O avanço dos índices de vacinação entre as diversas faixas etárias no país tem se apresentado como uma solução para a volta à antiga “normalidade”. Segundo o Mapa de Vacinação contra a Covid-19, até o dia 09 de setembro de 2021 mais de 30% da população brasileira já se encontra totalmente imunizada.

Para muitas pessoas isso se apresenta como uma fonte de esperança. No entanto, algumas pessoas não se sentem confortáveis e seguros com sua eficácia, escolhendo não aderir ao imunizante.

O surgimento do tema “condomínios e vacinações” têm sido cada vez mais debatido, levantando o questionamento da obrigatoriedade da vacinação para a convivência no condomínio.

Para adentrar nesse assunto é preciso relembrar que as leis instituídas pelos órgãos federais, estaduais e municipais são de cumprimento compulsório por qualquer cidadão.

Isso significa que todo cidadão possui a obrigatoriedade de estar em conformidade com as normas legalmente estabelecidas pelo governo em suas diversas instâncias.

De acordo com as últimas decisões estabelecidas pelo Supremo Tribunal Federal, a imunização contra a Covid-19 deve possuir também caráter obrigatório, mas não forçado aos indivíduos.

O que isso significa?

Que qualquer cidadão poderá se recusar a tomar a vacina contra o vírus. Isso porque todo indivíduo possui o direito à liberdade de consciência e de crença, sendo inconstitucional a implementação de medidas invasivas e de coação para a indução à vacinação.

No âmbito dos condomínios, a mesma regra se aplica: é direito de todo e qualquer condômino a recusa à vacinação.Assim, é ilegal que qualquer condomínio imponha a imunização forçada para que seja oferecido o direito à moradia.

Dessa forma, qual a conduta recomendada para o estabelecimento da segurança da saúde e convivência entre moradores?

COMO PROCEDER EM SITUAÇÕES DE RECUSA À VACINAÇÃO?

 

Apesar de não existirem normas condominiais específicas para o tratamento desta situação, é possível realizar a adoção de algumas estratégias que viabilizam a convivência e o bem-estar coletivo, como:

  • Estabelecer restrições e limites para a circulação em áreas comuns (como piscinas, quadras, praças, academias, salões, etc), exigindo a comprovação da imunização para a utilização;
  • Reforçar o cumprimento de procedimentos de proteção contra a Covid-19 (como o uso de máscaras, higienização das mãos e evitar o contato com outros condôminos);
  • Restringir o recebimento de terceiros (seja para visitas sociais, seja para prestação de serviços), exigindo também a comprovação da vacinação para a liberação de acesso.
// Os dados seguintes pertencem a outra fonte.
-- ==== Sys2Proof/Tests/Slice0.lean ====
section
/-! SUPPORT. Tests: ill-formed terms that the well-formedness check refuses, words laid out field by field as the
encoding tables give them, single steps with results worked out by hand from the rules, and, for every statement
with hypotheses, states and operands that meet them. -/

namespace Sys2Proof.Tests

open Sys2Proof.Machine

set_option Elab.async false

/-! ## Helpers -/

/-- A lone thread of a SIMT group on engine 0, about to issue the word at 0x40_0000. -/
def one : State := (State.reset.withFetchWord 32 0).setIssue 0 [0] 0x400000#64 [0#32]

/-- The same thread, with the whole machine state changed by f before. -/
def oneWith (f : State → State) : State := f one

/-- Registers of the lone thread: field and value. -/
def regs (l : List (Field × Word)) : State := l.foldl (fun s r => s.setReg 0 r.1 r.2) one

/-- The lone thread at supervisor level. -/
def sup : State := one.modTh 0 fun h => { h with status := 1 }

/-- The lone thread in its trap handler. -/
def handling : State :=
  (one.modTh 0 fun h => { h with status := 2, slot := .trapped, trappc := 0x400100 }).modGroup 0 fun G => G

/-- The lone thread on context 0 of swarm core 0. -/
def swarm : State :=
  { one.modGroup 0 (fun G => { G with kind := .swarm 0 0, threads := G.threads.take 1 }) with
    tlb := one.tlb.map fun e => { e with unit := 256 } }

/-- The lone thread as an instance of proofer 0. -/
def instance_ : State := one.modGroup 0 fun G => { G with kind := .proofer 0 }

/-- The lone thread with an 8-line scratchpad. -/
def pad : State := one.modBlock 0 fun B => { B with lines := 8 }

/-- Threads 0 and 1 of the group, both about to issue. -/
def two : State :=
  { (one.modThread 0 1 fun _ => freshThread 64 0x400000) with
    iss := { one.iss with ts := [0, 1] } }

/-- Every die of the package is released (R320). -/
def awake (s : State) : State := (upTo 4).foldl (fun s d => s.modDie d fun D => { D with status := 0 }) s

/-- The translation gives a state, an address and a memory type that p accepts. -/
def okX (r : XRes) (p : State → Nat → Nat → Bool) : Bool := match r with
  | .ok s pa mt => p s pa mt
  | _ => false

/-- The lane goes on in a state that p accepts. -/
def okL (r : LaneRes) (p : State → Bool) : Bool := match r with
  | .ok s => p s
  | _ => false

/-- A value that p accepts. -/
def okE {ε α : Type} (r : Except ε α) (p : α → Bool) : Bool := match r with
  | .ok a => p a
  | .error _ => false

/-- Nothing is waited for, in a state that p accepts. -/
def okW (r : State × Option WaitOn) (p : State → Bool) : Bool := r.2.isNone && p r.1

/-- What p says of the state after the instruction. -/
def after (i : Instr) (s : State) (p : State → Bool) : Bool := match exec i s with
  | .next s' => p s'
  | _ => false

/-! ## Well-formedness: a term that each check refuses -/

theorem test_wf_run : Instr.wf (.add .s64 95#7 2#7 4#7) = false := by decide
theorem test_wf_k_run : Instr.wf (.add .s64 2#7 127#7 4#7) = false := by decide
theorem test_wf_fshl_type : Instr.wf (.fshl .s64 1#7 2#7 3#7) = false := by decide
theorem test_wf_fork_range : Instr.wf (.fork 63#7 2#7 4#7) = false := by decide
theorem test_wf_setkb : Instr.wf (.setkb 5#3) = false := by decide
theorem test_wf_mask_zero : Instr.wf (.mjoin 0#4) = false := by decide
theorem test_wf_mask_twelve : Instr.wf (.mwait 12#4) = false := by decide
theorem test_wf_bmov_k : Instr.wf (.bmov 96#7 2#7 4#7) = false := by decide
theorem test_wf_bmov_overlap : Instr.wf (.bmov 2#7 3#7 6#7) = false := by decide
theorem test_wf_load_release : Instr.wf (.ld { ord := .rel } 1#7 2#7 0#34 .w) = false := by decide
theorem test_wf_store_acquire : Instr.wf (.st { ord := .acq } 1#7 2#7 0#34 .w) = false := by decide
theorem test_wf_store_sign : Instr.wf (.st {} 1#7 2#7 0#34 .s8) = false := by decide
theorem test_wf_qjoin_none : Instr.wf (.qjoin 0#4) = false := by decide
theorem test_wf_msend_nine : Instr.wf (.msend 9#4 1#7 2#7) = false := by decide
theorem test_wf_stitch_nine : Instr.wf (.stitch 9#4 0#3 2#7 4#7) = false := by decide
theorem test_wf_red_swap : Instr.wf (.red {} .s32 .swap 2#7 4#7) = false := by decide
theorem test_wf_atom_f32_type : Instr.wf (.atom {} .s64 .addF32 2#7 4#7 6#7) = false := by decide
theorem test_wf_f2i_narrow : Instr.wf (.f2i .s8 .rn 1#7 2#7) = false := by decide
theorem test_wf_csr_number : Instr.wf (.csrr 1#7 0x1FF#9) = false := by decide
theorem test_wf_no_words : Instr.wf (.gets 0) = false := by decide
theorem test_wf_legal : Instr.wf (.add .s64 94#7 126#7 4#7) = true := by decide

/-! ## Words, field by field: major, D, A, B, fn of the R form (R150), and the other forms laid over them -/

theorem test_word_add : decode [0x01#6 ++ 5#7 ++ 6#7 ++ 7#7 ++ 0#5] = .instr (.add .s32 5#7 6#7 7#7) [] := by decide
/-- Kind 0 prefix: major, kind, E, F, SLOT, SCOPE, ORD, TY (R157). -/
theorem test_word_prefix : decode [0x3E#6 ++ 0#1 ++ 3#7 ++ 0#7 ++ 0#3 ++ 0#3 ++ 0#2 ++ 2#3,
    0x01#6 ++ 4#7 ++ 6#7 ++ 8#7 ++ 28#5] = .instr (.sel .s64 4#7 6#7 8#7 3#3) [] := by decide
/-- CMP: D<6:3> the condition, D<2:0> the predicate (R162, R171). -/
theorem test_word_cmp : decode [0x01#6 ++ (2#4 ++ 5#3) ++ 6#7 ++ 7#7 ++ 31#5]
    = .instr (.cmp .s32 .lt 5#3 6#7 7#7) [] := by decide
/-- I form: a 12-bit immediate, sign-extended (R151). -/
theorem test_word_addi : decode [0x02#6 ++ 1#7 ++ 2#7 ++ 0x800#12] = .instr (.addi 1#7 2#7 0xFFFFF800#32) [] := by decide
theorem test_word_ori : decode [0x04#6 ++ 1#7 ++ 2#7 ++ 0x800#12] = .instr (.ori 1#7 2#7 0x800#32) [] := by decide
/-- L form: a 19-bit immediate; with IMMX above it (R151, R157). -/
theorem test_word_movi : decode [0x0A#6 ++ 9#7 ++ 0x40000#19] = .instr (.movi 9#7 0xFFFC0000#32) [] := by decide
theorem test_word_movi_immx : decode [0x3E#6 ++ 1#1 ++ 0x1ABC#25, 0x0A#6 ++ 9#7 ++ 0x12345#19]
    = .instr (.movi 9#7 (0x1ABC#13 ++ 0x12345#19)) [] := by decide
/-- J form: the condition, then a 23-bit offset (R152). -/
theorem test_word_brc : decode [0x19#6 ++ 3#3 ++ 0x7FFFFF#23] = .instr (.brc 3#3 (-1#48)) [] := by decide
/-- LUT3: the table's high bits in the major, its low bits in fn (R164). -/
theorem test_word_lut3 : decode [0x17#6 ++ 1#7 ++ 2#7 ++ 3#7 ++ 0x0A#5] = .instr (.lut3 0xEA#8 1#7 2#7 3#7) [] := by
  decide
theorem test_word_svc : decode [0x3D#6 ++ 0#7 ++ 0#7 ++ 2#3 ++ 0x155#9] = .instr (.svc 0x155#9) [] := by decide
theorem test_word_csrw : decode [0x3D#6 ++ 0#7 ++ 7#7 ++ 1#3 ++ 0x100#9] = .instr (.csrw 0x100#9 7#7) [] := by decide
/-- M form: D, A, off9, sz (R153); IMMX extends the offset, SCOPE and ORD stand in a prefix before it. -/
theorem test_word_ld : decode [0x3E#6 ++ 0#1 ++ 0#7 ++ 0#7 ++ 0#3 ++ 5#3 ++ 1#2 ++ 0#3, 0x3E#6 ++ 1#1 ++ 1#25,
    0x20#6 ++ 8#7 ++ 10#7 ++ 3#9 ++ 6#3] = .instr (.ld { ord := .acq, scope := .dev } 8#7 10#7 515#34 .s8) [] := by decide
/-- Pointer rows: A holds SP, mode, PF and the pointer (R167). -/
theorem test_word_ld_pointer : decode [0x24#6 ++ 8#7 ++ (1#1 ++ 1#2 ++ 0#1 ++ 6#3) ++ 0#9 ++ 4#3]
    = .instr (.ldPointer {} 8#7 true .inc 6#3 .q) [] := by decide
theorem test_word_st_pointer : decode [0x25#6 ++ 8#7 ++ (0#1 ++ 2#2 ++ 0#1 ++ 1#3) ++ (0#2 ++ 9#7) ++ 2#3]
    = .instr (.stPointer {} 8#7 false (.idx 9#7) 1#3 .w) [] := by decide
theorem test_word_ld_pf : decode [0x24#6 ++ 0#7 ++ (0#1 ++ 0#2 ++ 1#1 ++ 2#3) ++ 0x1FF#9 ++ 2#3]
    = .instr (.ldPf {} (.off (-1#34)) 2#3 .w) [] := by decide
theorem test_word_msend : decode [0x28#6 ++ 8#7 ++ 4#7 ++ 5#7 ++ 9#5] = .instr (.msend 8#4 4#7 5#7) [] := by decide
theorem test_word_ldt : decode [0x29#6 ++ 1#7 ++ 2#7 ++ 6#7 ++ 0#5] = .instr (.ldt {} 1#7 2#7 .v) [] := by decide
theorem test_word_red_spm : decode [0x2B#6 ++ 0#7 ++ 2#7 ++ 4#7 ++ (1#1 ++ 3#4)]
    = .instr (.redSpm {} .s32 .max 2#7 4#7) [] := by decide
theorem test_word_fcmp : decode [0x2C#6 ++ (6#4 ++ 1#3) ++ 2#7 ++ 3#7 ++ 8#5] = .instr (.fcmp .un 1#3 2#7 3#7) [] := by
  decide
theorem test_word_fsin : decode [0x2D#6 ++ 1#7 ++ 2#7 ++ 0#7 ++ 5#5] = .instr (.fsin 1#7 2#7) [] := by decide
theorem test_word_f2i : decode [0x2E#6 ++ 1#7 ++ 2#7 ++ 3#7 ++ 0#5] = .instr (.f2i .s32 .ru 1#7 2#7) [] := by decide
theorem test_word_dot4 : decode [0x3E#6 ++ 0#1 ++ 0#7 ++ 0#7 ++ 4#3 ++ 0#3 ++ 0#2 ++ 0#3,
    0x2F#6 ++ 1#7 ++ 2#7 ++ 3#7 ++ 16#5] = .instr (.dot4 4#3 1#7 2#7 3#7) [] := by decide
theorem test_word_prune : decode [0x30#6 ++ 1#7 ++ 8#7 ++ (2#4 ++ 3#3) ++ 7#5] = .instr (.prune .k4of8 3#3 1#7 8#7) [] := by
  decide
/-- MMA: slots 0 and 1 without a prefix (R159). -/
theorem test_word_mma : decode [0x34#6 ++ 1#7 ++ 2#7 ++ 3#7 ++ (1#1 ++ 15#4)]
    = .instr (.mmaR 0#3 1#3 1#7 2#7 3#7 15#10) [] := by decide
/-- MMAS: E in the prefix, F the pattern and the B slot, SLOT the A slot (R159). -/
theorem test_word_mmas : decode [0x3E#6 ++ 0#1 ++ 7#7 ++ (0#2 ++ 3#2 ++ 5#3) ++ 2#3 ++ 0#3 ++ 0#2 ++ 0#3,
    0x35#6 ++ 1#7 ++ 2#7 ++ 3#7 ++ (0#1 ++ 9#4)] = .instr (.mmas 2#3 5#3 .k2of8 1#7 2#7 3#7 7#7 9#10) [] := by decide
theorem test_word_mmas_bare : decode [0x35#6 ++ 1#7 ++ 2#7 ++ 3#7 ++ 9#5]
    = .reserved (.mmas 0#3 0#3 .k2of4 1#7 2#7 3#7 0#7 9#10) [] := by decide
theorem test_word_wbld : decode [0x36#6 ++ 1#7 ++ 2#7 ++ 3#7 ++ 8#5] = .instr (.wbld {} 1#3 1#7 2#7 3#7) [] := by decide
theorem test_word_mq : decode [0x37#6 ++ 1#7 ++ 8#7 ++ 0#7 ++ 0#5] = .instr (.mq {} 1#7 8#7) [] := by decide
theorem test_word_tex : decode [0x3B#6 ++ 4#7 ++ 8#7 ++ 12#7 ++ 0#5] = .instr (.tex 4#7 8#7 12#7) [] := by decide
theorem test_word_pixout : decode [0x3C#6 ++ 4#7 ++ 2#7 ++ 1#7 ++ 2#5] = .instr (.pixout 1#2 4#7 2#7) [] := by decide
/-- A second kind 0 prefix, or a prefix that the row does not accept, makes no instruction (R158, R159, R391). -/
theorem test_word_two_prefixes : decode [0x3E#6 ++ 0#26, 0x3E#6 ++ 0#26] = .illegal 2 := by decide
theorem test_word_prefix_refused : decode [0x3E#6 ++ 0#26, 0x2C#6 ++ 1#7 ++ 2#7 ++ 3#7 ++ 0#5] = .illegal 2 := by decide
theorem test_word_mjoin_zero : decode [0x1D#6 ++ 0#7 ++ 0#7 ++ 0#7 ++ 0#5] = .illegal 1 := by decide
/-- A reserved field of an assigned row (R174 step 3). -/
theorem test_word_reserved : decode [0x01#6 ++ 1#7 ++ 2#7 ++ 1#7 ++ 29#5] = .reserved (.mov .s32 1#7 2#7) [] := by decide
theorem test_word_zero : decode [0#32] = .illegal 1 := by decide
É preciso salientar que todas as decisões devem ser estabelecidas em assembleia de acordo com o interesse da maioria, sendo padronizadas e oficializadas no Regimento Interno específico do condomínio.

Assim, é de responsabilidade de cada condômino o cumprimento dos acordos e aceitação das penalidades a serem impostas. Por isso, o tema “condomínio e vacinação” pode ser polêmico, mas com as dicas deste artigo, você conseguirá resolver o problema.